Redbridge Council is set to welcome reptiles to Claybury Park to make up for their habitat being destroyed by a development in Essex.
Developer Nordor Holdings plans to build 161 new homes and more than 7,000 square feet of employment space at Churchill Road, Little Thurrock.
This will displace a small a population of slow-worms and common lizards that the Nordor Holdings has agreed to pay to have moved to Claybury Park.
This week, Redbridge’s cabinet agreed to go ahead with the scheme and sign a legal agreement, which will be negotiated by Mark Baigent, interim corporate director of regeneration and culture and deputy leader Cllr Kam Rai.
Mr Baigent told the overview and scrutiny committee the previous day the scheme is “really exciting”.

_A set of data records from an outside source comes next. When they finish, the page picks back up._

/-! ### The statement -/

/-- Settles O9: each clause is the case of its command above; the tag and the issuer of a transaction that times out are those that it was
found by. -/
theorem transactionsEnd : Obligations.TransactionsEnd := by
  refine ⟨fun pk s u hs hw hu => ⟨exec_read_badLength hs hw hu, ?_, ?_, ?_, ?_, ?_, ?_⟩, fun pk s u hs hw hu => ⟨?_, ?_, ?_⟩,
    fun issuer tag s hs => ⟨?_, fun q hq hwait => completes_tagQuarantineEnd hs hq hwait⟩⟩
  · exact fun w bs bad hk h4 h512 hm hr => exec_read_data hs hw hu hk h4 h512 hm hr
  · exact fun w e hk hst he => exec_writeBulk hs hw hu hk hst he
  · intro w ok hk hlo hhi hgo ha
    rw [exec_msg hs hw hu hk hlo hhi hgo ha]
    cases ok <;> rfl
  · exact fun w g hk hid hg hr => exec_creditReq hs hw hu hk hid hg hr
  · intro c hk hc hg hdead hten
    rw [exec_writeStream hs hw hu hk hc hg (State.streamWrite_dead hdead), if_neg Bool.false_ne_true, State.streamFault_firmware _ _ hten]
  · intro c w hk hc hg h16 hlive hcheck
    rw [exec_writeStream hs hw hu hk hc hg (State.streamWrite_live h16 hlive hcheck), if_pos rfl]
  · intro c hc hk hx hreset
    simp only [List.mem_cons, List.not_mem_nil, or_false] at hc
    rcases hc with rfl | rfl | rfl
    · rw [exec_readData hs hw hu hk, hx, Option.elim_none]
    · rw [exec_writeAck hs hw hu hk, hx, Option.elim_none, State.lateBulk_no_reset _ (hreset.resolve_left nofun)]
    · rw [exec_err hs hw hu hk, hx, Option.elim_none, State.lateBulk_no_reset _ (hreset.resolve_left nofun)]
  · intro c hc hk hx hwait q hq hi ht hr hb
    have hlate := State.lateBulk_reset hwait hq hi ht hr hb
    simp only [List.mem_cons, List.not_mem_nil, or_false] at hc
    rcases hc with rfl | rfl
    · exact ⟨_, by rw [exec_writeAck hs hw hu hk, hx, Option.elim_none], hlate⟩
    · exact ⟨_, by rw [exec_err hs hw hu hk, hx, Option.elim_none], hlate⟩
  · intro x hx
    refine ⟨fun hk => ?_, fun hk => ?_, fun hk => ?_, fun c ch hk => exec_creditRet_channel hs hw hu hk hx⟩
    · rw [exec_readData hs hw hu hk, hx, Option.elim_some]
    · rw [exec_writeAck hs hw hu hk, hx, Option.elim_some]
    · rw [exec_err hs hw hu hk, hx, Option.elim_some]
  · intro x hx
    have hfound := List.find?_some hx
    simp only [Bool.and_eq_true, decide_eq_true_eq] at hfound
    obtain ⟨⟨hissuer, htag⟩, -⟩ := hfound
    exact ⟨exec_responseTimeout hs hx, rfl, _, rfl, hissuer, htag, rfl⟩

end Sys2Proof.Machine

/-! Packets that arrive at the router (O8): what becomes of a packet that is to be forwarded, and the one that the landing pool refuses. -/

namespace Sys2Proof.Machine

/-! ### Leaving a receive buffer -/

/-- Flits of the packet that begins with a flit in front of a VC buffer (R88, R90). -/
def frontLen (v : Nat) (f : Flit) : Nat := if v < 2 then 1 else max 1 (flitsPacket [f]).len

/-- A packet has left a VC buffer, with its entry of the landing pool. -/
def State.leaveBuffer (s : State) (p v n : Nat) (pk : Packet) : State := (s.takeFlits p v n).poolLeave p v pk

section
variable (s : State) (p v n : Nat) (pk : Packet)

@[simp] theorem State.leaveBuffer_regs : (s.leaveBuffer p v n pk).regs = s.regs := by
  unfold State.leaveBuffer State.poolLeave
  split <;> rfl

@[simp] theorem State.leaveBuffer_fab : (s.leaveBuffer p v n pk).fab = s.fab := by
  unfold State.leaveBuffer State.poolLeave
  split <;> rfl

@[simp] theorem State.leaveBuffer_loss : (s.leaveBuffer p v n pk).loss = s.loss := by
  unfold State.leaveBuffer State.poolLeave
  split <;> rfl

@[simp] theorem State.leaveBuffer_now : (s.leaveBuffer p v n pk).now = s.now := by
  unfold State.leaveBuffer State.poolLeave
  split <;> rfl

theorem State.leaveBuffer_vcBuf :
    ((s.leaveBuffer p v n pk).port p).vcBuf = (s.port p).vcBuf.set v (((s.port p).vcBuf.getD v []).drop n) := by
  unfold State.leaveBuffer State.poolLeave
  split <;> simp [State.onPort, State.takeFlits]

@[simp] theorem State.freeFlits_fab : (s.freeFlits p v n).fab = s.fab := by
  unfold State.freeFlits
  split <;> rfl

@[simp] theorem State.freeFlits_loss : (s.freeFlits p v n).loss = s.loss := by
  unfold State.freeFlits
  split <;> rfl

@[simp] theorem State.freeFlits_vcBuf : ((s.freeFlits p v n).port p).vcBuf = (s.port p).vcBuf := by
  unfold State.freeFlits
  split <;> simp

end

/-! ### Lines at the outputs (R98, R99, R102) -/

/-- The route entry of a node is held by the registers. -/
theorem State.route_congr {s t : State} (h : t.regs = s.regs) (d : Nat) : t.route d = s.route d := by
  simp only [State.route, State.get, State.reg, h]

/-- What output a packet's route names depends on the registers alone (R98, R99, R110). -/
theorem State.lookup_congr {s t : State} (h : t.regs = s.regs) (pk : Packet) : t.lookup pk = s.lookup pk := by
  have hg : t.get = s.get := funext fun f => by simp only [State.get, State.reg, h]
  have ha : t.active = s.active := funext fun p => by rw [State.active, State.active, hg]
  have hr : t.retraining = s.retraining := funext fun p => by rw [State.retraining, State.retraining, hg]
  have hp : t.pairPort = s.pairPort := by
    funext own other pair
    rw [State.pairPort, State.pairPort, ha, hr]
  rw [State.lookup, State.lookup, State.route_congr h, State.outOf, State.outOf, hp]

/-- A unicast whose route names an output, and that the landing pool does not refuse, is put in line there. -/
theorem State.route1_unicast (s : State) {pk : Packet} (p v : Nat) {out : Nat} (hb : pk.bcast = false) (hl : s.lookup pk = some out) :
    (s.route1 pk p v false).fab = (s.line pk p v out (s.route pk.dst)).fab ∧ (s.route1 pk p v false).loss = s.loss ∧
      ((s.route1 pk p v false).port p).vcBuf = (s.port p).vcBuf := by
  have hf : s.forward pk p v = s.line pk p v out (s.route pk.dst) := by simp [State.forward, hb, hl]
  simp only [State.route1, hf, Bool.false_eq_true, if_false]
  split
  · exact ⟨State.freeFlits_fab _ _ _ _, State.freeFlits_loss _ _ _ _, State.freeFlits_vcBuf _ _ _ _⟩
  · exact ⟨rfl, rfl, rfl⟩

/-- A packet in line at an output is the packet that arrived, but for DL (R102). -/
theorem State.dateline_fst (s : State) (pk : Packet) (i o : Nat) :
    (s.dateline pk i o).1.dst = pk.dst ∧ (s.dateline pk i o).1.data = pk.data := by
  unfold State.dateline
  split <;> exact ⟨rfl, rfl⟩

/-! ### The packet in front of a VC buffer (R89, R91, R103, R105) -/

/-- A node that has been reached is not seen anew. -/
theorem State.sawNode_reached {s : State} {n : Nat} (h : bit s.loss.reach n = true) : s.sawNode n = s := by
  simp [State.sawNode, h]

section
variable {p : Fin 6} {v : Fin 8} {s : State} {f : Flit} {fs : List Flit} {pk : Packet} (hs : s.running)
  (hv : (s.port p).vcBuf.getD v.val [] = f :: fs) (hlen : frontLen v f ≤ fs.length + 1)
  (hpk : flitsPacket ((f :: fs).take (frontLen v f)) = pk) (hm : malformed pk = false) (hst : s.stale pk = false) (hk : pk.kind ≠ 10)
include hs hv hlen hpk hm hst hk

/-- A whole, well-formed, fresh packet that is no HOP packet is looked up, and its source is seen. -/
theorem exec_packetReceive_routed : exec (.packetReceive p v) s =
    .next ((((s.leaveBuffer p v (frontLen v f) pk).route1 pk p v (s.poolRefused p v pk)).sawNode pk.src).showPool) := by
  show execPacketReceive p v s = _
  have hwhole : ¬ (f :: fs).length < frontLen v f := Nat.not_lt.mpr hlen
  unfold frontLen at hwhole hpk
  rw [execPacketReceive, s.run_running _ hs]
  dsimp only
  rw [hv]
  dsimp only
  rw [if_neg hwhole, hpk]
  simp [hm, hst, hk, State.leaveBuffer, frontLen]

/-- The packet waits at the output that its route names unless the landing pool refused it (R98, R104, R441). -/
theorem completes_packetReceive_waits {out : Nat} (hb : pk.bcast = false) (hreach : bit s.loss.reach pk.src = true)
    (hout : s.lookup pk = some out) (hpool : s.poolRefused p v pk = false) :
    Completes (.packetReceive p v) s (fun t =>
      (t.port p).vcBuf = (s.port p).vcBuf.set v.val ((f :: fs).drop (frontLen v f)) ∧
      ∃ w : Waiting, t.fab.waiting = s.fab.waiting ++ [w] ∧ w.out = out ∧ w.inPort = p.val ∧ w.inVc = v.val ∧ w.at_ = s.now ∧
        w.entry = s.route pk.dst ∧ w.pk.dst = pk.dst ∧ w.pk.data = pk.data) := by
  have hregs := s.leaveBuffer_regs p v (frontLen v f) pk
  obtain ⟨hfab, hloss, hbuf⟩ := State.route1_unicast (s.leaveBuffer p v (frontLen v f) pk) p v hb
    ((State.lookup_congr hregs pk).trans hout)
  refine ⟨_, exec_packetReceive_routed hs hv hlen hpk hm hst hk, ?_⟩
  rw [hpool, State.sawNode_reached (by rw [hloss, State.leaveBuffer_loss, hreach])]
  refine ⟨hbuf.trans ?_, ⟨_, (congrArg Fabric.waiting hfab).trans (congrArg (· ++ _) ?_), rfl, rfl, rfl, ?_, State.route_congr hregs _,
    State.dateline_fst _ _ _ _⟩⟩
  · rw [State.leaveBuffer_vcBuf, hv]
  · rw [State.leaveBuffer_fab]
  · exact s.leaveBuffer_now _ _ _ _

end

/-! ### A packet that the landing pool refuses (R439, R441) -/

/-- A WRITE_BULK of node 1 to this chip, node 0. -/
def bulkToSelf : Packet := { src := 1, tc := 2, kind := 1, len := lenOf 4, nbytes := 4, data := [1#8, 2#8, 3#8, 4#8] }

/-- Its only flit. -/
def bulkFlit : Flit := (packetFlits bulkToSelf).headD 0#256

/-- A chip whose route entry for itself names port 0, which is ACTIVE, in place of local delivery. The WRITE_BULK stands in VC 2 of that
port, and its header was, or was not, admitted to the landing pool. -/
def strayRoute (admitted : Bool) : State :=
  { ((State.reset.set (fLnkState 0) 4).setReg 0x21009000 0x8000#32).onPort 0 (fun q =>
      { q with vcBuf := [[], [], [bulkFlit]], pool := [(2, admitted)] }) with loss := { reach := 2 } }

/-- Admitted to the pool, the packet waits at port 0: the premises of `completes_packetReceive_waits` can be met. -/
theorem strayRoute_admitted : Completes (.packetReceive 0 2) (strayRoute true)
    (fun t => ∃ w : Waiting, t.fab.waiting = [w] ∧ w.out = 0) := by
  obtain ⟨t, ht, -, w, hw, hout, -⟩ := completes_packetReceive_waits (p := 0) (v := 2) (s := strayRoute true) (out := 0) rfl rfl
    (by decide +kernel) rfl (by decide +kernel) (by decide +kernel) (by decide +kernel) (by decide +kernel) (by decide +kernel)
    (by decide +kernel) (by decide +kernel)
  exact ⟨t, ht, w, hw, hout⟩

/-- Refused by the pool, it waits nowhere: its sender is sent ERR 0x04 (R441), which finds no route. -/
theorem strayRoute_refused : Completes (.packetReceive 0 2) (strayRoute false) (fun t => t.fab.waiting = []) :=
  ⟨_, rfl, by decide +kernel⟩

He added: “The reptiles and slow-worms… will be brought into Claybury Park, which is a habitat suitable to introduce them into in a carefully managed way over several years.”
The costs of the scheme will be covered by Nordor Holdings, with estimates starting at £17,000 over a five-year monitoring period.
Schemes such as this, known as biodiversity offsetting, will become a legal requirement when developments destroy natural habitats from 2023 onwards.
Claybury Park is described as an “ideal reptile habitat” by Tim Moya Associates, who prepared an ecological report on the scheme.
They added: “The western half of the park is dominated by ideal reptile habitats including a block of at least 15 hectares of mixed scrub and tussocky grassland.
“Translocation to sites within Thurrock would generally require either purchase and/or conversion of arable land into suitable reptile habitat, and an ongoing maintenance agreement to be adhered to in perpetuity by the private landowner.”
Councillor Beverly Brewer commented: “I note that Nordor Holdings is incorporated in Guernsey, given the recent public concern about tax avoidance, can the council carry out appropriate due diligence on its partners please?”
Mr Baigent said he would look into her concerns.